The Movado Rockefeller Center store, the only Movado boutique left in the Movado Group's restructuring plan. |
The Movado Group said Thursday that net sales of its watches in the second quarter of fiscal 2012 increased 32.6 percent, year-over-year, to $113.2 million. On a constant dollar basis, net sales increased 25.5 percent compared to the prior year period. Income from continuing operations was $4.4 million, compared to loss of $3.2 million during the same period of the prior year.
“Our brands continue to experience very strong customer and consumer demand,” Rick Cote, Movado president and COO, said in a conference call with investors and media. “We continue to experience pressure on our gross margins due to a devaluing U.S. dollar versus the Swiss franc as well as product cost pressures. However, we have been able to offset these impacts with strong sales growth and our disciplined expense management growth.”
Movado Group, Inc. designs, manufactures and internationally distributes watches through its brands: Movado, Concord, Ebel and ESQ by Movado. In addition, it has licensing agreements for produce watches under the Coach, Hugo Boss, Juicy Couture, Lacoste and Tommy Hilfiger brands. The company is headquartered in Paramus, N.J., and Bienne, Switzerland, and has a manufacturing facility in Switzerland.
The company is in the midst of a multiyear plan to improve its profitability. Last year, it closed its boutiques (except for its New York's Rockefeller Center store) and is now focusing on its Movado and licensed brands, offering new products and expanding into China.
So far it seems to be working as the company experienced its second consecutive quarter of growth following losses in 2009 and 2010. Cote said all Movado brands experienced strong growth, in particular its Movado brand and licensing brand division. The China market grew by more than 50 percent in the first half of the year.
“While we experienced broad-based sales growth across all of our brand categories, our results continue to be driven by particularly strong performances in Movado and licensed brands both domestically and internationally,” Efraim Grinberg, Movado chairman and CEO, said in a statement.
Net income for the quarter, ended July 31, was $4.4 million, compared to a net loss for the second quarter of fiscal 2011 of $20.9 million, including the results of discontinued operations of $17.7 million. Operating income increased to $5 million in the second quarter of fiscal 2012 compared to operating loss of $2.2 million for the same period last year. EBITDA increased to $8 million compared to EBITDA of $1.5 million in the second quarter of fiscal 2011.
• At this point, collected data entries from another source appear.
theorem movi (h) (w) (d) (v) : Statement (.movi h w d v) := by
  rintro _ hl ⟨⟩
  have ok := legal_ok hl
  simp only [fieldsOk, Bool.and_eq_true] at ok
  exact ⟨pick_at (f := fun r => some (Instr.movi r.hdr (r.mod.getLsbD 0) r.dst (immB r))) rfl (by dsimp only; rw [movi_ok ok.2 rfl rfl]; simp only [amod_0]), rfl, clip_W2 _ _⟩

theorem sread (h) (d) (r) : Statement (.sread h d r) := by
  rintro _ hl ⟨⟩
  exact ⟨pick_step _ ((congrArg SReg.ofCode (amod_8 ..)).trans (sreg_code _)) rfl, rfl, clip_0 _⟩

theorem swrite (h) (r) (a) : Statement (.swrite h r a) := by
  rintro _ hl ⟨⟩
  have ok := legal_ok hl
  simp only [fieldsOk, Bool.and_eq_true] at ok
  exact ⟨pick_step a (srcA_ok (l := h.len) ok.1.2 (amod_a ..) rfl) (pick_step _ ((congrArg SReg.ofCode (amod_8 ..)).trans (sreg_code _)) rfl), rfl, clip_0 _⟩

theorem bmix (h) (d) (a) (b) (c) : Statement (.bmix h d a b c) := by
  rintro _ hl ⟨⟩
  have ok := legal_ok hl
  simp only [fieldsOk, Bool.and_eq_true] at ok
  exact ⟨pick_step a (srcA_ok (l := h.len) ok.1.1.2 (amod_a ..) rfl) (pick_step b (srcB3_ok ok.1.1.1 ok.1.2 (amod_b ..) rfl rfl) (pick_step c (srcC_ok ok.1.1.1 ok.2 rfl) rfl)), rfl, clip_C3 ok.1.1.1⟩

theorem pset (h) (z) (q) (a) (b) : Statement (.pset h z q a b) := by
  rintro _ hl ⟨⟩
  have ok := legal_ok hl
  simp only [fieldsOk, Bool.and_eq_true] at ok
  exact ⟨pick_step a (srcA_ok (l := h.len) ok.1.2 (amod_a ..) rfl) (pick_step b (srcB_ok ok.2 ok.1.1 (amod_b ..) rfl rfl) (by simp only [amod_0, q3_qf])), rfl, clip_B2 _ ok.1.1⟩

theorem plop (h) (op) (na) (nb) (q) (qa) (qb) : Statement (.plop h op na nb q qa qb) := by
  rintro _ hl ⟨⟩
  exact ⟨pick_step _ (pop_code _) (by simp only [amod_00, amod_1, q3_qf]), rfl, clip_0 _⟩

theorem bra (h) (off) : Statement (.bra h off) := by
  rintro _ hl ⟨⟩
  have ok := legal_ok hl
  simp only [fieldsOk] at ok
  exact ⟨pick_at (f := fun r => some (Instr.bra r.hdr (offOf r))) rfl (by dsimp only; rw [off_ok ok rfl rfl]), rfl, clip_off ok⟩

theorem braU (h) (off) : Statement (.braU h off) := by
  rintro _ hl ⟨⟩
  have ok := legal_ok hl
  simp only [fieldsOk] at ok
  exact ⟨pick_at (f := fun r => some (Instr.braU r.hdr (offOf r))) rfl (by dsimp only; rw [off_ok ok rfl rfl]), rfl, clip_off ok⟩

theorem brx (h) (n) : Statement (.brx h n) := by
  rintro _ hl ⟨⟩
  exact ⟨rfl, rfl, clip_0 _⟩

theorem call (h) (off) : Statement (.call h off) := by
  rintro _ hl ⟨⟩
  have ok := legal_ok hl
  simp only [fieldsOk] at ok
  exact ⟨pick_at (f := fun r => some (Instr.call r.hdr (offOf r))) rfl (by dsimp only; rw [off_ok ok rfl rfl]), rfl, clip_off ok⟩

theorem callx (h) (n) : Statement (.callx h n) := by
  rintro _ hl ⟨⟩
  exact ⟨rfl, rfl, clip_0 _⟩

theorem ret (h) : Statement (.ret h) := by
  rintro _ hl ⟨⟩
  exact ⟨rfl, rfl, clip_0 _⟩

theorem exit (h) : Statement (.exit h) := by
  rintro _ hl ⟨⟩
  exact ⟨rfl, rfl, clip_0 _⟩

theorem nop (h) : Statement (.nop h) := by
  rintro _ hl ⟨⟩
  exact ⟨rfl, rfl, clip_0 _⟩

theorem yield (h) : Statement (.yield h) := by
  rintro _ hl ⟨⟩
  exact ⟨rfl, rfl, clip_0 _⟩

theorem cvset (h) (m) (c) (a) (b) : Statement (.cvset h m c a b) := by
  rintro _ hl ⟨⟩
  have ok := legal_ok hl
  simp only [fieldsOk, Bool.and_eq_true] at ok
  exact ⟨pick_step _ ((congrArg CvMode.ofCode (cmod_0 ..)).trans (cvMode_code _)) (pick_step a (srcA_ok (l := h.len) ok.1.1 (cmod_a ..) rfl) (pick_step b (srcBi_ok ok.1.2 (cmod_b ..) rfl rfl) (by simp only [low_n]))), rfl, clip_Bi ok.1.2⟩

theorem cvsign (h) (c) : Statement (.cvsign h c) := by
  rintro _ hl ⟨⟩
  exact ⟨pick_at (f := fun r => some (Instr.cvsign r.hdr (r.mod.extractLsb' 0 4))) rfl (by simp only [cmod_0]), rfl, clip_0 _⟩

theorem shfl (h) (op) (d) (a) (b) (c) : Statement (.shfl h op d a b c) := by
  rintro _ hl ⟨⟩
  have ok := legal_ok hl
  simp only [fieldsOk, Bool.and_eq_true] at ok
  exact ⟨pick_step _ (shflOp_code _) (pick_step a (srcA_ok (l := h.len) ok.1 (cmod_a ..) rfl) (pick_step b (srcBi_ok ok.2 (cmod_b ..) rfl rfl) (by simp only [cmod_0]))), rfl, clip_Bi ok.2⟩

theorem voteAll (h) (na) (q) (p) (c) : Statement (.voteAll h na q p c) := by
  rintro _ hl ⟨⟩
  exact ⟨pick_at (f := fun r => some (Instr.voteAll r.hdr (r.mod.getLsbD 4) (q3 r.dst) (q3 r.srca) (r.mod.extractLsb' 0 4))) rfl (by simp only [cmod_4, cmod_0, q3_qf]), rfl, clip_0 _⟩

theorem voteAny (h) (na) (q) (p) (c) : Statement (.voteAny h na q p c) := by
  rintro _ hl ⟨⟩
  exact ⟨pick_at (f := fun r => some (Instr.voteAny r.hdr (r.mod.getLsbD 4) (q3 r.dst) (q3 r.srca) (r.mod.extractLsb' 0 4))) rfl (by simp only [cmod_4, cmod_0, q3_qf]), rfl, clip_0 _⟩

theorem voteBallot (h) (na) (d) (p) (b) (c) : Statement (.voteBallot h na d p b c) := by
  rintro _ hl ⟨⟩
  have ok := legal_ok hl
  simp only [fieldsOk] at ok
  exact ⟨pick_step b (srcBi_ok ok (cmod_b ..) rfl rfl) (by simp only [cmod_4, cmod_0, q3_qf]), rfl, clip_Bi ok⟩

theorem redux (h) (op) (ty) (d) (a) (c) : Statement (.redux h op ty d a c) := by
  rintro _ hl ⟨⟩
  have ok := legal_ok hl
  simp only [fieldsOk, Bool.and_eq_true] at ok
  exact ⟨pick_step _ (foldOp_code _) (pick_step _ ((congrArg FoldTy.ofCode (cmod_6 ..)).trans (foldTy_code _)) (pick_step a (srcA_ok (l := h.len) ok.1.2 (cmod_a ..) rfl) (by simp only [cmod_0]))), rfl, clip_0 _⟩

theorem scan (h) (op) (ty) (ex) (d) (a) (c) : Statement (.scan h op ty ex d a c) := by
  rintro _ hl ⟨⟩
  have ok := legal_ok hl
  simp only [fieldsOk, Bool.and_eq_true] at ok
  exact ⟨pick_step _ (foldOp_code _) (pick_step _ ((congrArg FoldTy.ofCode (cmod_6 ..)).trans (foldTy_code _)) (pick_step a (srcA_ok (l := h.len) ok.1.2 (cmod_a ..) rfl) (by simp only [cmod_8, cmod_0]))), rfl, clip_0 _⟩

theorem barArrive (h) (n) (cnt) : Statement (.barArrive h n cnt) := by
  rintro _ hl ⟨⟩
  have ok := legal_ok hl
  simp only [fieldsOk] at ok
  exact ⟨pick_step ((cntSrc cnt)) (srcBi_ok ok (cmod_b ..) rfl rfl) (by simp only [cmod_4, low_n, cnt_eq]), rfl, clip_Bi ok⟩

theorem barWait (h) (n) : Statement (.barWait h n) := by
  rintro _ hl ⟨⟩
  exact ⟨pick_at (f := fun r => some (Instr.barWait r.hdr (r.dst.extractLsb' 0 4))) rfl (by simp only [low_n]), rfl, clip_0 _⟩

theorem barSync (h) (n) (cnt) : Statement (.barSync h n cnt) := by
  rintro _ hl ⟨⟩
  have ok := legal_ok hl
  simp only [fieldsOk] at ok
  exact ⟨pick_step ((cntSrc cnt)) (srcBi_ok ok (cmod_b ..) rfl rfl) (by simp only [cmod_4, low_n, cnt_eq]), rfl, clip_Bi ok⟩

theorem qcfg (h) (n) (a) (b) : Statement (.qcfg h n a b) := by
  rintro _ hl ⟨⟩
  have ok := legal_ok hl
  simp only [fieldsOk, Bool.and_eq_true] at ok
  exact ⟨pick_step a (srcA_ok (l := h.len) ok.1 (cmod_a ..) rfl) (pick_step b (srcBi_ok ok.2 (cmod_b ..) rfl rfl) (by simp only [low_q])), rfl, clip_Bi ok.2⟩

theorem qpush (h) (tr) (p) (n) (b) : Statement (.qpush h tr p n b) := by
  rintro _ hl ⟨⟩
  have ok := legal_ok hl
  simp only [fieldsOk] at ok
  exact ⟨pick_step b (srcBi_ok ok (cmod_b ..) rfl rfl) (by simp only [cmod_4, cmod_q, low_q]), rfl, clip_Bi ok⟩

theorem qpop (h) (tr) (p) (src) (d) (n) : Statement (.qpop h tr p src d n) := by
  rintro _ hl ⟨⟩
  exact ⟨pick_at (f := fun r => some (Instr.qpop r.hdr (r.mod.getLsbD 4) (r.mod.extractLsb' 0 3) (r.mod.getLsbD 5) r.dst (r.srca.extractLsb' 0 3))) rfl (by simp only [cmod_5, cmod_4, cmod_q, low_q]), rfl, clip_0 _⟩

theorem ld (h) (w) (m) (d) (n) (off) : Statement (.ld h w m d n off) := by
  rintro _ hl ⟨⟩
  have ok := legal_ok hl
  simp only [fieldsOk, Bool.and_eq_true] at ok
  exact ⟨pick_step _ (ldw_code _) (pick_step _ (mc_code _) (by rw [off_ok ok.1.1.1 rfl rfl])), rfl, clip_off ok.1.1.1⟩

theorem st (h) (w) (m) (n) (off) (s) : Statement (.st h w m n off s) := by
  rintro _ hl ⟨⟩
  have ok := legal_ok hl
  simp only [fieldsOk, Bool.and_eq_true] at ok
  exact ⟨pick_step _ (stw_code _) (pick_step _ (mc_code _) (by rw [off_ok ok.1.1.1 rfl rfl])), rfl, clip_off ok.1.1.1⟩

theorem lds (h) (w) (m) (d) (n) (off) : Statement (.lds h w m d n off) := by
  rintro _ hl ⟨⟩
  have ok := legal_ok hl
  simp only [fieldsOk, Bool.and_eq_true] at ok
  exact ⟨pick_step _ (ldw_code _) (pick_step _ (mc_code _) (by rw [off_ok ok.1.1 rfl rfl])), rfl, clip_off ok.1.1⟩

theorem sts (h) (w) (m) (n) (off) (s) : Statement (.sts h w m n off s) := by
  rintro _ hl ⟨⟩
  have ok := legal_ok hl
  simp only [fieldsOk, Bool.and_eq_true] at ok
  exact ⟨pick_step _ (stw_code _) (pick_step _ (mc_code _) (by rw [off_ok ok.1.1 rfl rfl])), rfl, clip_off ok.1.1⟩

theorem ldr (h) (w) (m) (d) (n) (off) : Statement (.ldr h w m d n off) := by
  rintro _ hl ⟨⟩
  have ok := legal_ok hl
  simp only [fieldsOk, Bool.and_eq_true] at ok
  exact ⟨pick_step _ (ldw_code _) (pick_step _ (mc_code _) (by rw [off_ok ok.1.1 rfl rfl])), rfl, clip_off ok.1.1⟩

theorem str (h) (w) (m) (n) (off) (s) : Statement (.str h w m n off s) := by
  rintro _ hl ⟨⟩
  have ok := legal_ok hl
  simp only [fieldsOk, Bool.and_eq_true] at ok
  exact ⟨pick_step _ (stw_code _) (pick_step _ (mc_code _) (by rw [off_ok ok.1.1 rfl rfl])), rfl, clip_off ok.1.1⟩

theorem ldp (h) (g) (k) (m) (off) : Statement (.ldp h g k m off) := by
  rintro _ hl ⟨⟩
  have ok := legal_ok hl
  simp only [fieldsOk, Bool.and_eq_true] at ok
  exact ⟨pick_at (f := fun r => some (Instr.ldp r.hdr (r.dst.extractLsb' 0 6) (r.srcb.extractLsb' 0 4) (r.srca.extractLsb' 0 6) (offOf r))) rfl (by dsimp only; rw [off_ok ok.1.1 rfl rfl]; simp only [low_g, low_n]), rfl, clip_off ok.1.1⟩

theorem atom (h) (op) (m) (d) (n) (off) (b) (cmp) : Statement (.atom h op m d n off b cmp) := by
  rintro _ hl ⟨⟩
  have ok := legal_ok hl
  simp only [fieldsOk, Bool.and_eq_true] at ok
  exact ⟨pick_step _ (atomOp_code _) (pick_step _ ((congrArg Mc.ofCode (top_b ..)).trans (mc_code _)) (by simp only [low_b, off32_0])), rfl, clip_atom _ (beq_iff_eq.1 ok.1.1.1.1.1)⟩

theorem red (h) (op) (m) (n) (off) (b) : Statement (.red h op m n off b) := by
  rintro _ hl ⟨⟩
  have ok := legal_ok hl
  simp only [fieldsOk, Bool.and_eq_true] at ok
  exact ⟨pick_step _ (atomOp_code _) (pick_step _ ((congrArg Mc.ofCode (top_b ..)).trans (mc_code _)) (by simp only [off32_0])), rfl, clip_atom _ (beq_iff_eq.1 ok.1.1.1.1.1.1)⟩

theorem fence (h) (k) (sc) : Statement (.fence h k sc) := by
  rintro _ hl ⟨⟩
  exact ⟨pick_step _ (fence_code _) (pick_step _ (mc_code _) rfl), rfl, clip_0 _⟩

theorem cctlRange (h) (n) (l) : Statement (.cctlRange h n l) := by
  rintro _ hl ⟨⟩
  exact ⟨rfl, rfl, clip_0 _⟩

theorem cctlAll (h) : Statement (.cctlAll h) := by
  rintro _ hl ⟨⟩
  exact ⟨rfl, rfl, clip_0 _⟩

theorem pref (h) (n) (off) : Statement (.pref h n off) := by
  rintro _ hl ⟨⟩
  have ok := legal_ok hl
  simp only [fieldsOk, Bool.and_eq_true] at ok
  exact ⟨pick_at (f := fun r => some (Instr.pref r.hdr r.srca (offOf r))) rfl (by dsimp only; rw [off_ok ok.1 rfl rfl]), rfl, clip_off ok.1⟩

theorem sld (h) (v) (d) (n) : Statement (.sld h v d n) := by
  rintro _ hl ⟨⟩
  exact ⟨pick_at (f := fun r => some (Instr.sld r.hdr (r.mod.extractLsb' 0 4) r.dst r.srca)) rfl (by simp only [low_c]), rfl, clip_0 _⟩
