-- ==== Sys2Proof/Tests/Slice0.lean ====
section
/-! SUPPORT. Tests of one step each: well-formedness, decoding of words written out from the encoding tables, small cases worked
in the spec's own chapters, and for every statement with hypotheses a state and operands that meet them. -/

set_option Elab.async false

namespace Sys2Proof.Tests

open Machine

/-! ## Headers -/

def hp : Hdr := ⟨7, false, 0, false, false, .l64⟩
def h96 : Hdr := ⟨7, false, 0, false, false, .l96⟩
def h128 : Hdr := ⟨7, false, 0, false, false, .l128⟩
def hNf : Hdr := ⟨7, false, 0, true, false, .l64⟩
def hLook : Hdr := ⟨7, false, 2, false, false, .l64⟩
def hQ1 : Hdr := ⟨1, false, 0, false, false, .l64⟩
def hEnd : Hdr := ⟨7, false, 0, false, true, .l64⟩
def hNever : Hdr := ⟨7, true, 0, false, false, .l64⟩

/-! ## Well-formedness (R51 to R58): one well-formed term, and an ill-formed one for each check -/

theorem test_wf_accepts : (Instr.iadd hp 3 (.d 1) (.imm 5)).wf = true := by decide
/-- A length the class does not have; S on an instruction that lists no flag; L on one that may not carry it. -/
theorem test_wf_header : (Instr.iadd h128 3 (.d 1) (.d 2)).wf = false ∧ (Instr.iadd hNf 3 (.d 1) (.d 2)).wf = false ∧
    (Instr.iadd hLook 3 (.d 1) (.d 2)).wf = false := by decide
/-- An immediate A; two immediates; one that its field cannot hold; an odd pair of g registers. -/
theorem test_wf_sources : (Instr.iadd hp 3 (.imm 1) (.d 2)).wf = false ∧
    (Instr.imad h128 3 (.d 1) (.imm 1) (.imm 2)).wf = false ∧ (Instr.iadd hp 3 (.d 1) (.imm 200)).wf = false ∧
    (Instr.ladd hp .full 4 (.g 1) (.d 2)).wf = false := by decide
/-- Odd pairs, a quad that is no multiple of 4, a block of parameters past g63. -/
theorem test_wf_registers : (Instr.ladd hp .full 5 (.d 2) (.d 6)).wf = false ∧
    (Instr.ld hp .b64 ⟨.plain, .thr, false, false⟩ 5 6 0).wf = false ∧
    (Instr.ld hp .b32 ⟨.plain, .thr, false, false⟩ 5 7 0).wf = false ∧ (Instr.rowqry hp 6 2).wf = false ∧
    (Instr.ldp hp 63 1 2 0).wf = false := by decide
/-- Orders that an access does not accept, scope with a plain order, W64 and NSG where they do not belong. -/
theorem test_wf_orders : (Instr.ld hp .b32 ⟨.rel, .dev, false, false⟩ 5 6 0).wf = false ∧
    (Instr.st hp .b32 ⟨.acq, .dev, false, false⟩ 6 0 5).wf = false ∧
    (Instr.ld hp .b32 ⟨.plain, .dev, false, false⟩ 5 6 0).wf = false ∧
    (Instr.ld hp .b32 ⟨.acq, .dev, true, false⟩ 5 6 0).wf = false ∧
    (Instr.atom h96 .add ⟨.rlx, .dev, false, true⟩ 5 6 0 7 0).wf = false ∧
    (Instr.red h96 .exch ⟨.rlx, .dev, false, false⟩ 6 0 7).wf = false ∧ (Instr.fence hp .ar .thr).wf = false := by decide
/-- Formats, types and codes that the entries do not allow. -/
theorem test_wf_codes : (Instr.swrite hp .tid (.d 1)).wf = false ∧ (Instr.redux hp .and .f32 3 (.d 1) 0).wf = false ∧
    (Instr.recon hp .and .f64 6 4).wf = false ∧ (Instr.sld hp 0 10 4).wf = false ∧ (Instr.mma hp .f32 16 9 2).wf = false ∧
    (Instr.plop hp .not false true 5 1 0).wf = false ∧ (Instr.short false 0 1 2 3).wf = false ∧
    (Instr.illegalOpcode ⟨hp, 0x00, 0, 0, 0, 0, 0, 0⟩).wf = false := by decide

/-! ## Decoding: every constructor, by a word written out from R50, R57 and its entry's encoding -/

def reads (w : BitVec 128) (i : Instr) : Bool := match decode w with | .ok j => decide (j = i) | .error _ => false
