/-! ## Formes (15) -/

structure Forme where
  platens : List Nat
  groups : List Nat
  ports : List Nat
  faultHold : Nat
  faultVec : Nat
  faultHart : Nat
  faultIdent : Nat
  /-- Number of the key set drawn for the forme (15 R502). -/
  keySet : Nat
  /-- Two-hop pairs routed through the forme's own centre Platen (01 R41): (die, die, via). -/
  reroutes : List (Nat × Nat × Nat)
  ranges : List RangeEntry
  faults : List FaultRec
  nextFaultId : Nat
  plate : Option Plate
  /-- The plate of a PLATE_LOAD that runs, until its locks are made (12 R413). -/
  loading : Option Plate
  /-- Newest first, at most 256 (05 R144). -/
  passes : List Pass
  cap : Nat
  /-- Time of the last step up under the forme's cap (16 Table 16.8). -/
  capRaised : Nat
  counters : Counters
  coreMbox : Mailbox
  /-- A FORME_DESTROY is in progress (15 Table 15.3). -/
  destroying : Bool
  /-- Opcodes of FORME_DESTROYs and RESET_FORMEs of this forme that have begun and whose command an abort ended: what they began
  goes on without it (notes/assumptions/82.md). -/
  orphans : List Nat
  /-- Digest of the FORME_CREATE fields (15 Table 15.11). -/
  created : Nat
deriving DecidableEq, Repr

/-! ## Galleys (06), Press (03, 04) -/

/-- One accumulator window (03 "The anchored window"): value w × 2^anchor. -/
structure Window where
  w : Int
  anchor : Option Int
  sticky : Bool
  nan : Bool
  pinf : Bool
  ninf : Bool
  negzero : Bool
deriving DecidableEq, Repr

/-- An open accumulator bank (03 R87 to R91); windows not listed are as TILE_OPEN left them. -/
structure Bank where
  stick : Nat
  slug : Nat
  /-- WIN of 06 Table 6.7: 0 integer 128, 1 float 128, 2 float 192, 3 float 256. -/
  win : Nat
  terms : Nat
  windows : SMap Window
deriving DecidableEq, Repr

structure Press where
  banks : SMap Bank
  /-- The operation in the multiply stage, and the one in the output stage with its bank (03 R112). -/
  multiply : Option (Nat × Nat × Nat)
  output : Option (Nat × Nat × Nat)
deriving DecidableEq, Repr

/-- A tile operation from its issue to its done event (06 R201 to R205). -/
structure TileOp where
  stick : Nat
  slug : Nat
  ticket : Nat
  /-- The 256-bit command block as read at issue (06 Table 6.7). -/
  block : Nat
  pc : Nat
  lanes : Nat
  started : Bool
  /-- The operation's effect has been made. -/
  performed : Bool
  readDone : Bool
  done : Bool
  /-- Waits in a fault record (06 R207). -/
  held : Bool
  /-- Its read-done and done events occur together (03 R625, 07 R233). -/
  together : Bool
deriving DecidableEq, Repr

/-- One open divergence of a slug (06 R191). -/
structure Diverge where
  join : Nat
  /-- Sorts still to run on the other side, and where that side starts; empty on the second side. -/
  other : Nat
  otherPc : Nat
  secondSide : Bool
  /-- Every sort that meets at the join. -/
  all : Nat
deriving DecidableEq, Repr

/-- A lock a slug holds (06 R213): local store or device memory, its address there (a virtual one in device memory), lane. -/
structure LockHeld where
  isLocal : Bool
  addr : Nat
  lane : Nat
deriving DecidableEq, Repr

/-- What a slug waits for. -/
inductive SlugWait where
  | none
  | readDone (ticket : Nat)
  | done (ticket : Nat)
  /-- MEET.WAIT at barrier `b`; the slug goes on at `next`. -/
  | barrier (b next : Nat)
  /-- LOCK.ACQ: address space, destination register, lanes still waiting with the address each names, and whether a retry of
  theirs waits in a fault record; the slug goes on at `next`. -/
  | lock (isLocal : Bool) (dst : Nat) (lanes : List (Nat × Nat)) (next : Nat) (held : Bool)
  /-- A held translation fault: the instruction to run again (10 R361). -/
  | fault
deriving DecidableEq, Repr

structure Slug where
  /-- Galley slug slot, 0 to 63. -/
  slot : Nat
  active : Nat
  exited : Nat
  pc : Nat
  stack : List Diverge
  /-- Registers by lane × 256 + register, predicate bits by lane × 256 + index; an absent one holds zero. -/
  regs : SMap W32
  preds : SMap Bool
  tickets : Nat
  wait : SlugWait
  /-- The instruction at `pc` has issued and waited in a fault record: it runs again, and issues no second time. -/
  rerun : Bool
  locks : List LockHeld
deriving DecidableEq, Repr

/-- An open barrier phase (06 R214 to R216). -/
structure Barrier where
  count : Nat
  arrivals : Nat
deriving DecidableEq, Repr

structure Stick where
  forme : Nat
  passSeq : Nat
  index : Nat
  attempt : Nat
  header : StickHeader
  slugs : List Slug
  ls : Bytes
  barriers : SMap Barrier
  fault : Option StickFault
  /-- Faulted or stopped: its slugs issue nothing more (06 R220, R221). -/
  dead : Bool
deriving DecidableEq, Repr

structure Galley where
  sticks : SMap Stick
  presses : SMap Press
  ops : List TileOp
  /-- L1 lines by physical line number: clean copies (09 R285). -/
  l1 : SMap (List Byte)
  /-- Local-store allocation set at launch, in 64 KiB steps (06 R187). -/
  lsSteps : Nat
  /-- Sticks the galley may hold at once (06 R186), zero when no pass runs. -/
  resident : Nat
  /-- Statistics not merged yet, by pass sequence × 32 + proof tag (05 R137 to R139). -/
  proof : SMap Stats
deriving DecidableEq, Repr

/-! ## Coherence (09) and memory (08) -/

inductive LineState where
  | m | o | e | s | l
deriving DecidableEq, Repr

/-- A line held by a caching agent; an absent line is in state I. -/
structure Line where
  st : LineState
  data : List Byte
  /-- Poison bits of the two sectors. -/
  poison0 : Bool
  poison1 : Bool
  way : Nat
  /-- What the code of a Case finds when the line is next read: 0 nothing, 1 an error it corrects, 2 or 3 an uncorrectable
  one in sector 0 or 1 (09 R293). -/
  err : Nat
  /-- WB_DIRTY of the line is on its way; the agent holds the data until its COMP (09 Table 9.7). -/
  leaving : Bool
deriving DecidableEq, Repr

inductive DirState where
  | shared | exclusive | owned
deriving DecidableEq, Repr

structure DirEntry where
  st : DirState
  owner : Nat
  sharers : Nat
  /-- Allocation number, for the least recently allocated victim (09 R289). -/
  age : Nat
  /-- The entry fails its SEC-DED check (09 R290). -/
  bad : Bool
deriving DecidableEq, Repr

/-- Requests a home serves (09 Table 9.6). -/
inductive ReqKind where
  | rdShared | rdUnique | upgrade | ownNodata | lockFill (way : Nat) | rdOnce
  | wrFull (data : List Byte) (hint : Nat) | wrPart (mask : Nat) (data : List Byte)
  | wbDirty
  /-- The late SNP_INV of a snoop timeout (09 R302 step 4): the copy is dropped, and its data discarded. -/
  | dropCopy
deriving DecidableEq, Repr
The company also reiterated its prior guidance for fiscal 2012 and continues to anticipate that EBITDA will range between $31.5 million and $33.5 million for the year and that net income will be in the range of $15 million to $16.5 million.
Grinberg said during the conference call that he expects sales to be better than first anticipated but but gross margins will “not be as anticipated,” due to the imbalances between the Swiss franc and the U.S. dollar and rising manufacturing costs.
“I think the top line will be a little better than what our guidance had been but when we’re done we see that positive being offset by some of the gross margin negatives,” he said. “That’s why we still see the bottom line in the range that we have given previous guidance on. Sales will be at the upper echelon and a little bit better and the gross margin will not be where we had originally anticipated.”
Gross profit for the company was $60.9 million, or 53.8 percent of sales, compared to $44.4 million, or 52 percent of sales in the second quarter last year, primarily due to the leverage gained on fixed costs and a favorable shift in channel and product mix, the company said.
Operating expenses rose 20 percent to $9.3 million due to increased marketing expenses to drive sales, salary increases, the reinstatement of certain employee benefits and performance-based compensation, the company said. In addition, there was an increase due to unfavorable foreign currency exchange rates (again, referring primarily to the rates between the Swiss franc and the U.S. dollar).